Of all earth's meteors, here at least is the most strange and consoling: that
this ennobled lemur, this hair-crowned bubble of the dust, this inheritor of a
few years and sorrows, should yet deny himself his rare delights, and add to his
frequent pains, and live for an ideal, however misconceived. Nor can we stop
with man. A new doctrine, received with screams a little while ago by canting
moralists, and still not properly worked into the body of our thoughts, lights
us a step farther into the heart of this rough but noble universe. For nowadays
the pride of man denies in vain his kinship with the original dust. He stands no
longer like a thing apart. Close at his heels we see the dog, prince of another
genus: and in him too, we see dumbly testified the same cultus of an
unattainable ideal, the same constancy in failure. Does it stop with the dog? We
look at our feet where the ground is blackened with the swarming ant: a creature
so small, so far from us in the hierarchy of brutes, that we can scarce trace
and scarce comprehend his doings; and here also, in his ordered politics and
rigorous justice, we see confessed the law of duty and the fact of individual
sin. Does it stop, then, with the ant? Rather this desire of well-doing and this
doom of frailty run through all the grades of life: rather is this earth, from
the frosty top of Everest to the next margin of the internal fire, one stage of
ineffectual virtues and one temple of pious tears and perseverance. The whole
creation groaneth and travaileth together. It is the common and the god-like law
of life. The browsers, the biters, the barkers, the hairy coats of field and
forest, the squirrel in the oak, the thousand-footed creeper in the dust, as
they share with us the gift of life, share with us the love of an ideal: strive
like us - like us are tempted to grow weary of the struggle - to do well; like
us receive at times unmerited refreshment, visitings of support, returns of
courage; and are condemned like us to be crucified between that double law of
the members and the will. Are they like us, I wonder, in the timid hope of some
reward, some sugar with the drug? do they, too, stand aghast at unrewarded
virtues, at the sufferings of those whom, in our partiality, we take to be just,
and the prosperity of such as, in our blindness, we call wicked? It may be, and
yet God knows what they should look for. Even while they look, even while they
repent, the foot of man treads them by thousands in the dust, the yelping hounds
burst upon their trail, the bullet speeds, the knives are heating in the den of
the vivisectionist; or the dew falls, and the generation of a day is blotted
out. For these are creatures, compared with whom our weakness is strength, our
ignorance wisdom, our brief span eternity.

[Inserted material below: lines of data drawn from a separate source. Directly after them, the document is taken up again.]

-- ==== Sys2Proof/Machine/Logical.lean ====
section
/-! DEFINITION. The logical instructions (41_logical.md): bitwise on 16 bits, masked shift counts, no flags. -/

namespace Sys2Proof.Machine

open Sys2Proof

/-- AND (rule R121). -/
def execAnd (r : Byte) (a : Word) (s : State) : Result :=
  .next (s.accumulate (s.bytesOf (.and r a)) r a fun v m => v &&& m)

/-- OR (rule R122). -/
def execOr (r : Byte) (a : Word) (s : State) : Result :=
  .next (s.accumulate (s.bytesOf (.or r a)) r a fun v m => v ||| m)

/-- XOR (rule R123). -/
def execXor (r : Byte) (a : Word) (s : State) : Result :=
  .next (s.accumulate (s.bytesOf (.xor r a)) r a fun v m => v ^^^ m)

/-- NOT: `x[r] XOR 0xFFFF` (rule R124). -/
def execNot (r : Byte) (x : Word) (s : State) : Result :=
  .next (s.modifyRegister (s.bytesOf (.not r x)) r fun v => v ^^^ 0xFFFF)

/-- SHL: zeros enter at bit 0 (rule R125). -/
def execShl (r : Byte) (a : Word) (s : State) : Result :=
  .next (s.accumulate (s.bytesOf (.shl r a)) r a fun v m => v <<< State.shiftCount r m)

/-- SHR: logical, zeros enter at the top (rule R126). -/
def execShr (r : Byte) (a : Word) (s : State) : Result :=
  .next (s.accumulate (s.bytesOf (.shr r a)) r a fun v m => v >>> State.shiftCount r m)

end Sys2Proof.Machine
end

And as we dwell, we living things, in our isle of terror and under the
imminent hand of death, God forbid it should be man the erected, the reasoner,
the wise in his own eyes - God forbid it should be man that wearies in
well-doing, that despairs of unrewarded effort, or utters the language of
complaint. Let it be enough for faith, that the whole creation groans in mortal
frailty, strives with unconquerable constancy: Surely not all in vain.